Taking our cue from WJT Mitchell’s concept imagetext we want to explore the complex, intermedial, multimodal exchange between image/text and text/image. The following topics may be creatively addressed but are not exclusive:

How are images translated into text? How is text imaged/imagined?
What is the interface between image and text/text and image?
How do image and text/ text and image relate?
How are the boundaries established, structured and maintained between image and text?

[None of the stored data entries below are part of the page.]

-- ==== Sys2Proof/Config.lean ====
section
/-!
DEFINITION. Sys2Proof/Config.lean: what the silicon, the fuses and the standards the manual cites fix, and the free
values. A free value is an opaque constant: nothing in Lean can evaluate it, so what is proved holds for every value.
-/
namespace Sys2Proof.Config
open Sys2Proof

/-- The free values. Every value the manual leaves open after a step that completes is `freeWord` of the next value of
the model's own counter `State.freeCtr` (log entry 5). -/
opaque freeWord : Nat → Word

/-- ORDERING of DEV_IDENTIFY (R2, Table 2.12): 0 VXS3240-C, 1 VXS3240-I. Fixed by the part, free in the model. -/
opaque ordering : Bool

/-- DEVICE_ID (R3). -/
def deviceId : Word := 0x00003240#32

/-- SILICON_REV (R3). -/
def siliconRev : Word := 0x000000B0#32

/-- FIPS 186 ECDSA on P-384 with SHA-384 (R404) under the image-signing key held in the boot ROM: message words,
signature r and s. -/
opaque imageSignatureOk : List Word → List Word → List Word → Bool

/-- The same under a customer key whose SHA-384 hash is fused as CUST_KEY (R167): key hash, message, signature words. -/
opaque kernelSignatureOk : List Word → List Word → List Word → Bool

/-- DEVICE_KEY (R404), fused uniquely in each device; no opcode reads it. -/
opaque deviceKey : List Byte

/-- UPDATE_KEY (R404). -/
opaque updateKey : List Byte

/-- The decoder's release delay in ns for a mode word and an effective cap of passes, before the bound of Table 7.6
(R200), and the codewords in flight in ZR800, whose codeword length the manual does not give. -/
opaque releaseDelay : Nat → Nat → Nat
opaque zrInFlight : Nat

/-- The coded bits of a codeword of the 800ZR format, which the manual does not give (log entry 5). -/
opaque zrCodewordBits : Nat

/-- The constant of R192 per RATE / 100, in 1/2^32, before the bound of that rule (log entry 140). -/
opaque payloadScale : Nat → Nat

/-- The decoder's limit of a likelihood ratio (R199, log entry 140). -/
opaque llrLimit : Nat

/-- The release delay in ns while it steps down from one to another, for the ticks since the change (R207, log entry 141). -/
opaque stepDelay : Nat → Nat → Nat → Nat

/-- Bytes of PRBS-31 in a TRAIN burst, and the state its register starts from, for the burst's number (R346, log entry 152). -/
opaque trainLength : Nat
opaque trainSeed : Nat → BitVec 31

/-- The dither of a bias output in 1/2^32 of its peak, for its frequency in Hz and the housekeeping time in ticks (R396): a sine
whose phase the manual does not give. -/
opaque ditherSine : Nat → Nat → Int

/-- Coefficient `i` of a half-band response in 1/2^32, of a FIR response in Q1.15: ROM contents the manual does not give (R391,
R392). The half-band responses are symmetrical and have a DC gain of 1, so that the last halves are not used (log entry 154). -/
opaque hbRom : Nat → Nat → Int
opaque firRom : Nat → Nat → BitVec 16

/-- The device's stored transceiver SNR for a granted RATE / 100, in 0.01 dB (R153). -/
opaque snrTrx : Nat → Nat

/-- The check bits hardware computes over a 64-bit word (R325, R450). Opaque: the manual does not give the code. -/
opaque secdedCheck : BitVec 64 → Byte

/-- An image of one SCHEMA can migrate a configuration store written in another (R418, R419). Opaque: the manual leaves the
schemas to the images. -/
opaque canMigrate : Nat → Nat → Bool

/-- Under POWER ECONOMY a spindle sleeps between its scheduled tasks (Table 1.10): whether spindle n of engine e (0 LE0, 1
LE1, 2 LES) is between tasks at a housekeeping time. Opaque: the manual gives no task schedule (log entry 115). -/
opaque betweenTasks : Nat → Nat → Nat → Bool

/-- The signal a capture of the sample tap records: capture, channel, sample (log entry 127). -/
opaque tapSignal : Nat → Nat → Nat → Word

/-- A perturbation coefficient from NLC_SPAN_COUNT, NLC_SPAN_KM, NLC_LAUNCH and its place in the window (R142, log entry
133). -/
opaque nlcCoef : Nat → Nat → Int → Nat → Word

/-- Words of a kernel's mailbox that nothing has written: engine, slot, word (R169, log entry 5). -/
opaque mailboxWord : Nat → Nat → Nat → Word

end Sys2Proof.Config
end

Participation may include but are not limited to the following:
• Art works
• Performances
• Papers (short 10 minutes and longer 20 minutes)
• Posters
• Flash Presentations (5 minutes)
• Interventions
• Recitals (poetic, musical)
• Demonstrations
• Video presentations
Please send proposals and abstracts for participation to Prof Amanda du Preez and Dr Johan Thom at imagetext2015@gmail.com before or on 7 July 2015.

Please also include a technical list of requirements with your proposal (including wall or floor space requirements, digital equipment list and so forth).

We look forward to receiving your proposals!

For attendance please RSVP with Ms Sikho Siyotula (imagetext2015@gmail.com).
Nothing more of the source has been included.